▶ _Entries supplied_

/-- A response goes to the completion ring. -/
def ringRespond (ch : Chip) (f : Nat) (bs : List Byte) : Chip :=
  let k := 2 * f + 1
  let x := streamOf ch k
  let ch0 := updStream ch k fun x => { x with held := none }
  let t := regFld ch .mbxCplTail f 11 0
  let a := ringBase ch f + 64 * (ringSize ch f + t)
  if blkGet ch .mbx f = .disabled then ch0
  else if ¬ ringOk ch f then ringError ch0 f
  else if outBase ≤ a ∧ ¬ hostOpen ch then ringError (fwWrite ch0 f a bs) f
  else
    let ch1 := fwWrite ch0 f a (bs.set 7 (BitVec.ofNat 8 (b2n x.phase)))
    let t1 := (t + 1) % ringSize ch f
    let ch2 := updStream (regSet ch1 .mbxCplTail f (BitVec.ofNat 32 t1)) k fun x =>
      { x with phase := if t1 = 0 then !x.phase else x.phase }
    let ch3 := count ch2 135 1
    if (regGet ch .mbxIrqEn f).getLsbD 1 then msix ch3 f 1 else ch3

def deliverRsp (ch : Chip) (k : Nat) (bs : List Byte) : Chip :=
  if k % 2 = 0 then mbxRespond ch (k / 2) bs else ringRespond ch (k / 2) bs

/-- A command has its response, which waits while the PCI Express link is down. -/
def respond (ch : Chip) (k : Nat) (c : Cmd) (r : Rsp) : Chip :=
  let bs := rspBytes c.raw r (ch.us - c.since)
  let ch1 := updStream ch k fun x => { x with cmd := none }
  if ch.pci.width = 0 then updStream ch1 k fun x => { x with held := some bs } else deliverRsp ch1 k bs

/-! ### Starting commands (R385 to R389) -/

/-- The ring has an entry to consume, and room to complete it. -/
def ringFull (ch : Chip) (f : Nat) : Bool :=
  (regFld ch .mbxCplTail f 11 0 + 1) % ringSize ch f == regFld ch .mbxCplHead f 11 0
def ringWaits (ch : Chip) (f : Nat) : Bool :=
  enabled ch .mbx f && regFld ch .mbxRingTail f 11 0 != regFld ch .mbxRingHead f 11 0

/-- Stream k may start a command. -/
def streamReady (ch : Chip) (k : Nat) : Bool :=
  let x := streamOf ch k
  x.cmd.isNone && x.held.isNone && (if k % 2 = 0 then x.busy else ringWaits ch (k / 2) && !ringFull ch (k / 2))

/-- The stream that the arbitration of R377 grants. -/
def granted (ch : Chip) : Option Nat :=
  ((List.range 34).map fun i => (ch.sys.camp.base + i) % 34).find? (streamReady ch)

def updCamp (ch : Chip) (f : Campion → Campion) : Chip := { ch with sys := { ch.sys with camp := f ch.sys.camp } }

/-- The 16 words of MBX_CMD. -/
def mbxRaw (ch : Chip) (f : Nat) : Nat :=
  (List.range 16).foldl (fun n i => n + (regGet ch .mbxCmd f i).toNat * 2 ^ (32 * i)) 0

/-- A command that was read is checked, and starts or is answered. -/
def startCmd (ch : Chip) (k raw0 since : Nat) : Chip :=
  let raw := cutRaw raw0
  let c : Cmd := ⟨raw, since, ch.sys.camp.next, false, []⟩
  match headCheck ch (k / 2) raw with
  | some r => respond ch k c r
  | none => updCamp (updStream ch k fun x => { x with cmd := some c }) fun p => { p with next := p.next + 1 }

/-- A read of HBM by firmware waits for a repair (R281). -/
def fwReadWaits (ch : Chip) (a n : Nat) : Bool :=
  memHeld ch .firmware (touched (fun c => landRange c none .normal a n false) ch)

/-- What firmware reads of a command's data in the outbound window, and whether that fails (R354, R360). -/
def fetchHost (ch : Chip) (h : HostIn) (runs : List (Nat × Nat)) : Chip × Bool :=
  let o := runs.filter fun r => decide (outBase ≤ r.1)
  if o = [] then (ch, false) else (hostRead ch 0 h o, hostBad ch h)

/-- The next entry of a ring is read: HEAD advances, unless the read fails. -/
def ringRead (ch : Chip) (f : Nat) (h : HostIn) : Chip :=
  let hd := regFld ch .mbxRingHead f 11 0
  let a := ringBase ch f + 64 * hd
  let out := decide (outBase ≤ a)
  let ch1 := if out then hostRead ch f h [(a, 64)] else landRange ch none .normal a 64 false
  if ¬ ringOk ch f ∨ (out ∧ hostBad ch h) ∨ anyPoi ch1 a 64 then ringError ch1 f
  else
    let ch2 := regSet ch1 .mbxRingHead f (BitVec.ofNat 32 ((hd + 1) % ringSize ch f))
    startCmd ch2 (2 * f + 1) (rdNat ch1 a 64) ch.us

/-- Firmware starts a command of the stream that arbitration grants; a full completion ring stalls its own. -/
def execCommandStart (s : Stream) (h : HostIn) (st : State) : Host.Outcome State Fault Refusal :=
  onChip st fun ch =>
    let k := streamIx s
    let f := s.fn.val
    if ¬ fwReady ch then ch
    else if s.ring ∧ ringWaits ch f ∧ ringFull ch f then raise ch .mbxCplFull f
    else if granted ch ≠ some k then ch
    else
      let ch1 := updCamp ch fun p => { p with base := (p.base + 1) % 34 }
      if s.ring ∧ fwReadWaits ch (ringBase ch f + 64 * regFld ch .mbxRingHead f 11 0) 64 then ch
      else if s.ring then ringRead ch1 f h else startCmd ch1 k (mbxRaw ch1 f) (streamOf ch k).since

/-! ### Running commands (R388 to R390, R397, R405) -/

/-- What a command did: its response if it has one, what it remembers, and whether its work goes on after it. -/
structure Did where
  chip : Chip
  rsp : Option Rsp
  memo : List Nat
  bg : Bool

def reply (ch : Chip) (r : Rsp) : Did := ⟨ch, some r, [], false⟩
def stay (ch : Chip) (memo : List Nat) : Did := ⟨ch, none, memo, false⟩

/-- Commands that are applied only when they respond: JOB_DESTROY, JOB_ASSIGN_CLUSTERS, PROG_LOAD and ARRAY_PROGRAM. -/
def appliedLast (op : Nat) : Bool := op == 0x11 || op == 0x12 || op == 0x30 || op == 0x40

/-- An earlier command of the same job has not taken effect (R389); a JOB_DESTROY waits for every earlier response (R405). -/
def blocked (ch : Chip) (k : Nat) (c : Cmd) : Bool :=
  cmdJob c.raw != 0xFF && ((List.range 34).any fun i => i != k &&
    (match (streamOf ch i).cmd with
      | some d => cmdJob d.raw == cmdJob c.raw && decide (d.order < c.order) &&
          (!d.committed || appliedLast (cmdOp d.raw) || cmdOp c.raw == 0x11)
      | none => false))

/-- A command that changes the state is done or goes on. -/
def settle (k : Nat) (c : Cmd) (d : Did) : Chip :=
  match d.rsp with
  | none => updStream d.chip k fun x => { x with cmd := some { c with committed := true, memo := d.memo } }
  | some r =>
    let ch1 := respond d.chip k c r
    if d.bg then updStream ch1 k fun x => { x with bg := x.bg ++ [{ c with committed := true, memo := d.memo }] } else ch1

/-- The command that stream k runs under an opcode. -/
def cmdIn (ch : Chip) (k op : Nat) (mine : Nat → Bool) : Option Cmd :=
  match (streamOf ch k).cmd with
  | some c => if fwReady ch && cmdOp c.raw == op && mine c.raw then some c else none
  | none => none

/-- A command about to take effect: what answers it at once, if anything does (R385, R394, R397). -/
def refuse (ch : Chip) (k : Nat) (c : Cmd) (used : List (Nat × Nat)) (bad : List Nat) : Option Rsp :=
  match headCheck ch (k / 2) c.raw with
  | some r => some r
  | none =>
    match fieldCheck c.raw used bad with
    | some b => some ⟨0x12, b, 0, []⟩
    | none =>
      let js : Bool := match cmdInfo (cmdOp c.raw) with | some i => jobScoped i.1 (k / 2) c.raw | none => false
      if js ∧ stateBusy ch c.raw then some (rspOf 0x14) else none

/-- Runs a command: `start` when it takes effect, `go` while it only waits. -/
def runCmdOn (ch : Chip) (s : Stream) (op : Nat) (mine : Nat → Bool) (chk : Nat → List (Nat × Nat) × List Nat)
    (start go : Chip → Cmd → Did) : Chip :=
  let k := streamIx s
  match cmdIn ch k op mine with
  | none => ch
  | some c =>
    if c.committed then settle k c (go ch c)
    else if blocked ch k c then ch
    else
      match refuse ch k c (chk c.raw).1 (chk c.raw).2 with
      | some r => respond ch k c r
      | none => settle k c (start ch c)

▶ _Task to carry out_
Filter the entries and copy each line with "true".

▶ _Solution to the exercise_
  | none => updStream d.chip k fun x => { x with cmd := some { c with committed := true, memo := d.memo } }
    if d.bg then updStream ch1 k fun x => { x with bg := x.bg ++ [{ c with committed := true, memo := d.memo }] } else ch1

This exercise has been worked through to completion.